/-- Serves an Upgrade: the other holders are invalidated, no data moves; a requester no longer listed is served as a GetOwn
(R315). -/
def State.serveUpgrade (s : State) (h id : Nat) (q : Req) : State :=
  let line := lineOf q.pa
  let n := q.slice.getD 0
  let hs := s.holders h line
  if ¬ hs.contains n then
    (let q1 := { q with kind := ReqKind.getOwn }
     (s.setReq id q1).serveOwn h id q1)
  else
    match (sdel n hs).map (fun m => (m, PrbKind.inv)) with
    | [] => s.grantWith h line id q []
    | ps => s.startTxn h line (some id) ps

/-- The common course of a request at its home: it reaches the input queue and waits there until the arbiter chooses it (R288, R313); then the
home's checks, and service, or the host first (R454). -/
def State.homeServe (s : State) (id : Nat) (kinds : List ReqKind) (go : State → Nat → Nat → Req → State) : Host.Outcome State Fault Refusal :=
  match s.req? id with
  | none => stay s
  | some q0 =>
    if ¬ kinds.contains q0.kind then stay s
    else if s.unserved q0 then .next (s.finish id q0 .refused [])
    else
      match s.homeOf q0.pa with
      | none => stay s
      | some h =>
        if ¬ s.unserviced h id q0 ∨ ¬ s.reaches h q0 then stay s
        else
          let q := q0.arrive (s.homeClock h)
          let s1 := s.setReq id q
          match s1.arbitrate h id q with
          | none => .next s1
          | some s2 =>
            match s2.homeCheck q with
            | some e => .next (s2.finish id q e [])
            | none =>
              if h = 64 ∧ ¬ s2.hostHas q then .next (s2.toHost id q)
              else if h ≠ 64 ∧ q.bias = 0 ∧ s2.hostBias q.pa then .next (s2.askBias id q)
              else .next (go s2 h id q)

/-- GET_SHARE (R308, R311). -/
def execGetShare (req : Nat) (s : State) : Host.Outcome State Fault Refusal := s.homeServe req [.getShare] State.serveShare
/-- GET_OWN (R308, R311). -/
def execGetOwn (req : Nat) (s : State) : Host.Outcome State Fault Refusal := s.homeServe req [.getOwn] State.serveOwn
/-- UPGRADE (R308, R315). -/
def execUpgrade (req : Nat) (s : State) : Host.Outcome State Fault Refusal := s.homeServe req [.upgrade] State.serveUpgrade

/-! ## Glance and PutHome (R321, R323) -/

/-- A line's bytes laid into the bytes that a request asked for. -/
def Req.lay (q : Req) (line : Nat) (d : Bytes) : Req :=
  { q with rdata := if q.pa ≤ line then patch q.rdata (line - q.pa) d else patch q.rdata 0 (d.drop (q.pa - line)) }

/-- A Glance has a line's data; with every line in, it completes. -/
def State.glanceLine (s : State) (h id line : Nat) (d : Bytes) : State :=
  match s.req? id with
  | none => s
  | some q =>
    let q1 := q.lay line d
    if s.txnsOf h id then s.setReq id q1 else s.finish id q1 .ok q1.rdata

/-- A Glance reads a line at the home. -/
def State.glanceMem (s : State) (h id line : Nat) : State :=
  match s.req? id with
  | none => s
  | some q =>
    if q.status.isSome then s
    else match s.homeRead line with
      | (.ok, d) => s.glanceLine h id line d
      | (e, _) => s.finish id q e []

/-- Who supplies a line to a Glance: the owner, or the nearest sharer; of a host line only the owner, since the host-line cache comes next
(R311, R339). -/
def State.glanceFrom (s : State) (h line : Nat) (q : Req) : Option Nat :=
  match tget line (s.home h).dir with
  | none => none
  | some e => if e.st ≠ .shared then some e.owner else if h = 64 then none else s.nearest q e.sharers

/-- Serves a Glance: the home reads the lines that no cache supplies; the others are snooped for. -/
def State.serveGlance (s : State) (h id : Nat) (q : Req) : State :=
  let ls := linesOf q.pa q.len
  let mem := ls.filter (fun l => (s.glanceFrom h l q).isNone)
  match mem.find? (fun l => decide ((s.homeRead l).1 ≠ .ok)) with
  | some l => s.finish id q (s.homeRead l).1 []
  | none =>
    let q1 := mem.foldl (fun (x : Req) l => x.lay l (s.homeRead l).2) { q with rdata := zeros q.len }
    match ls.filterMap (fun l => (s.glanceFrom h l q).map (fun n => (l, n))) with
    | [] => s.finish id q1 .ok q1.rdata
    | ps => foldS ps (s.setReq id q1) (fun st p => st.startTxn h p.1 (some id) [(p.2, .glance)])

/-- GLANCE (R308, R323): the current data, no copy kept. -/
def execGlance (req : Nat) (s : State) : Host.Outcome State Fault Refusal := s.homeServe req [.glance] State.serveGlance

/-- Does a write replace a whole line? -/
def Req.wholeLine (q : Req) (line : Nat) : Bool := decide (q.pa ≤ line ∧ line + 64 ≤ q.pa + q.len) && !q.atomic

/-- The packets that a write to a mirrored slice sends to its remote partner (R440). -/
def State.mirrorPartsOf (s : State) (pa n tag : Nat) : List Part :=
  match s.server (pa / 2 ^ 33) with
  | none => []
  | some m => (match s.setOf m with
    | some p => (match p.members with | [_, (pkg, _)] => s.mirrorParts (s.memSlice m).owner pkg (pa % 2 ^ 33) n tag | _ => [])
    | none => [])

/-- The write or atomic of a PutHome at its home, when no cache holds its lines any more (R321, R324, R325). -/
def State.putDone (s : State) (id : Nat) (q : Req) : State :=
  match placeOf q.pa with
  | .hbm =>
    let old := if q.atomic then s.rawRead q.pa q.len else (.ok, [])
    if old.1 ≠ .ok then s.finish id q old.1 []
    else
      match s.rawWrite q.pa (if q.atomic then amoApply q.data old.2 else q.data) (id % 65536) with
      | (.ok, s1) =>
        let s2 := s1.wakeRange q.pa q.len
        if s.remoteMirror q.pa then s2.setReq id { q with sent := true, rdata := old.2, parts := s.mirrorPartsOf q.pa q.data.length (id % 65536) } else s2.finish id q .ok old.2
      | (e, s1) => s1.finish id q e []
  | .host a =>
    if q.atomic then
      (let line := lineOf q.pa
       let cur := match tget line s.hostLines with | some l => l.data | none => mread s.host (a - a % 64) 64
       let old := slice cur (q.pa % 64) q.len
       (({ s with hostLines := tput line { st := .m, data := patch cur (q.pa % 64) (amoApply q.data old) } s.hostLines }).wake line).finish id q .ok old)
    else (({ s with host := mwrite s.host a q.data }).wakeRange q.pa q.len).finish id q .ok []
  | _ => s.finish id q .refused []

/-- Does a cache own a line, as its home knows? -/
def State.ownedBy (s : State) (h line n : Nat) : Bool :=
  match tget line (s.home h).dir with | some e => e.st != .shared && e.owner == n | none => false

/-- Serves a PutHome: the lines that caches hold are called in first. -/
def State.servePut (s : State) (h id : Nat) (q : Req) : State :=
  let ls := (linesOf q.pa q.len).filter (fun l => s.holders h l != [])
  if ls = [] then s.putDone id q
  else foldS ls s (fun st l => st.startTxn h l (some id) ((st.holders h l).map (fun n =>
    (n, if !q.wholeLine l && st.ownedBy h l n then PrbKind.own else PrbKind.inv))))

/-- PUT_HOME (R308, R321): a coherent write at the home; into host memory it needs the host's grant of observation (R454). -/
def execPutHome (req : Nat) (s : State) : Host.Outcome State Fault Refusal := s.homeServe req [.putHome] State.servePut

/-! ## RawGet and RawPut (R318-R320, R333) -/

/-- Serves a RawGet. -/
def State.serveRawGet (s : State) (_h id : Nat) (q : Req) : State := (let r := s.rawRead q.pa q.len; s.finish id q r.1 r.2)

/-- RAW_GET (R318). -/
def execRawGet (req : Nat) (s : State) : Host.Outcome State Fault Refusal := s.homeServe req [.rawGet] State.serveRawGet

/-- RAW_PUT (R318, R324). -/
def execRawPut (req : Nat) (s : State) : Host.Outcome State Fault Refusal := s.homeServe req [.rawPut] (fun s1 _ id q => s1.putDone id q)

/-! ## Snooped caches (R310, R316) -/

/-- The snoop of a kind on its way to a cache. -/
def State.probe? (s : State) (n line : Nat) (k : PrbKind) : Bool :=
  match tget line (s.cache n).probes with | some p => p.kind == k | none => false

/-- The line state after a snoop (R308); none: invalid. -/
def afterProbe (k : PrbKind) (st : LineSt) : Option LineSt :=
  match k with
  | .share => some (match st with | .m => .o | .e => .s | x => x)
  | .glance => some st
  | _ => none

/-- Is a line state dirty (R300)? -/
def isDirty (st : LineSt) : Bool := st == .m || st == .o

/-- A cache answers a snoop (R310): from its line, from its writeback buffer, or PrbMiss. -/
def State.answer (s : State) (n line : Nat) (k : PrbKind) : State :=
  let c := { s.cache n with probes := tdel line (s.cache n).probes }
  match tget line c.lines with
  | some l =>
    let a := if k = .inv ∧ ¬ isDirty l.st then PrbAns.ack else PrbAns.data l.data (isDirty l.st)
    let lines := match afterProbe k l.st with | some st => tput line { l with st } c.lines | none => tdel line c.lines
    s.setCache n { c with lines, answers := tput line a c.answers }
  | none =>
    match tget line c.wb with
    | some w =>
      if w.dirty then
        s.setCache n { c with wb := tput line { w with snooped := true } c.wb, answers := tput line (.buf w.data true) c.answers }
      else s.setCache n { c with answers := tput line (.miss (k != .inv)) c.answers }
    | none => s.setCache n { c with answers := tput line (.miss (k != .inv)) c.answers }

/-- PRB_SHARE (R308, R310). -/
def execPrbShare (slice line : Nat) (s : State) : Host.Outcome State Fault Refusal :=
  if s.probe? slice line .share then .next (s.answer slice line .share) else stay s
/-- PRB_OWN (R308, R310, R316). -/
def execPrbOwn (slice line : Nat) (s : State) : Host.Outcome State Fault Refusal :=
  if s.probe? slice line .own then .next (s.answer slice line .own) else stay s
/-- PRB_GLANCE (R308, R310). -/
def execPrbGlance (slice line : Nat) (s : State) : Host.Outcome State Fault Refusal :=
  if s.probe? slice line .glance then .next (s.answer slice line .glance) else stay s
/-- PRB_INV (R308, R310, R316). -/
def execPrbInv (slice line : Nat) (s : State) : Host.Outcome State Fault Refusal :=
  if s.probe? slice line .inv then .next (s.answer slice line .inv) else stay s

/-! ## Answers at the home -/

/-- The data of an answer. -/
def PrbAns.bytes : PrbAns → Option Bytes
  | .data d _ => some d
  | .buf d _ => some d
  | _ => none

/-- What an answer does to the line's entry and memory, by the kind of the request (R300, R311, R314, R321): a dirty buffer's
data that no new owner takes goes to memory; a snooped owner becomes a sharer, or stays owner in O. -/
def State.answerDir (s : State) (h line n : Nat) (kind : Option ReqKind) (whole : Bool) (a : PrbAns) : State :=
  match kind with
  | some .getShare =>
    (match a with
     | .data _ dirty => (match tget line (s.home h).dir with
       | some e => if e.st = .shared then s else s.dirPut h line { e with st := if dirty then .owned else .shared }
       | none => s)
     | .buf d dirty => (if dirty then s.takeBack line d else s).dirRemove h line n
     | _ => s.dirRemove h line n)
  | some .glance =>
    (match a with
     | .data _ _ => s
     | .buf d dirty => (if dirty then s.takeBack line d else s).dirRemove h line n
     | _ => s.dirRemove h line n)
  | some .getOwn => s.dirRemove h line n
  | some .upgrade => s.dirRemove h line n
  | _ =>
    (match a with
     | .data d true => if whole then s.dirRemove h line n else (s.takeBack line d).dirRemove h line n
     | .buf d true => if whole then s.dirRemove h line n else (s.takeBack line d).dirRemove h line n
     | _ => s.dirRemove h line n)

/-- With every answer in, the request goes on: a grant with the data found, or memory's; the end of a Glance's line; a
PutHome's write. A recall's transaction ends (R309). -/
def State.answersIn (s : State) (h line : Nat) (t : Txn) (data : Option Bytes) : State :=
  match t.req with
  | none => s.endTxn h line
  | some id =>
    match s.req? id with
    | none => s.endTxn h line
    | some q =>
      if q.status.isSome then s.endTxn h line
      else
        match q.kind with
        | .getShare => (match data with | some d => s.grantWith h line id q d | none => s.grantMem h line id q)
        | .getOwn => (match data with | some d => s.grantWith h line id q d | none => s.grantMem h line id q)
        | .upgrade => s.grantWith h line id q []
        | .glance => (match data with
          | some d => (s.endTxn h line).glanceLine h id line d
          | none => (s.endTxn h line).glanceMem h id line)
        | _ =>
          let s1 := s.endTxn h line
          if s1.txnsOf h id then s1 else s1.putDone id q

/-- The data it has kept. -/
def Req.kept (q : Req) : Option Bytes := if q.keeps && q.rdata != [] then some q.rdata else none

/-- An answer of cache `n` reaches the home. Data that an earlier answer brought stands in the request (PrbOwn among PrbInvs). -/
def State.answered (s : State) (h line n : Nat) (a : PrbAns) : State :=
  match tget line (s.home h).txns with
  | none => s
  | some t =>
    let t1 := { t with waiting := sdel n t.waiting }
    let q := match t.req with | some id => s.req? id | none => none
    let s1 := s.setHome h { s.home h with txns := tput line t1 (s.home h).txns }
    let s2 := s1.answerDir h line n (q.map (fun x => x.kind)) (match q with | some x => x.wholeLine line | none => false) a
    let data := match a.bytes with | some d => some d | none => (match q with | some x => x.kept | none => none)
    let s3 := match t.req, q, a.bytes with
      | some id, some x, some d => if x.keeps then s2.setReq id { x with rdata := d } else s2
      | _, _, _ => s2
    if t1.waiting = [] then s3.answersIn h line t1 data else s3

/-- Takes a cache's answer off its way. -/
def State.unanswer (s : State) (n line : Nat) : State := s.setCache n { s.cache n with answers := tdel line (s.cache n).answers }

/-- PRB_DATA: a snooped cache's answer with data reaches the home (R309, R311). -/
def execPrbData (slice line : Nat) (s : State) : Host.Outcome State Fault Refusal :=
  match s.homeOf line, tget line (s.cache slice).answers with
  | some h, some a => if a.bytes.isSome then .next ((s.unanswer slice line).answered h line slice a) else stay s
  | _, _ => stay s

-----

**WHAT TO PRODUCE:** Precisely the lines between those holding "let cur := match" and "q .refused []", inclusive, are to be reproduced from the listing above, with nothing added.

**WRITTEN SOLUTION:**
       let cur := match tget line s.hostLines with | some l => l.data | none => mread s.host (a - a % 64) 64
       let old := slice cur (q.pa % 64) q.len
       (({ s with hostLines := tput line { st := .m, data := patch cur (q.pa % 64) (amoApply q.data old) } s.hostLines }).wake line).finish id q .ok old)
    else (({ s with host := mwrite s.host a q.data }).wakeRange q.pa q.len).finish id q .ok []
  | _ => s.finish id q .refused []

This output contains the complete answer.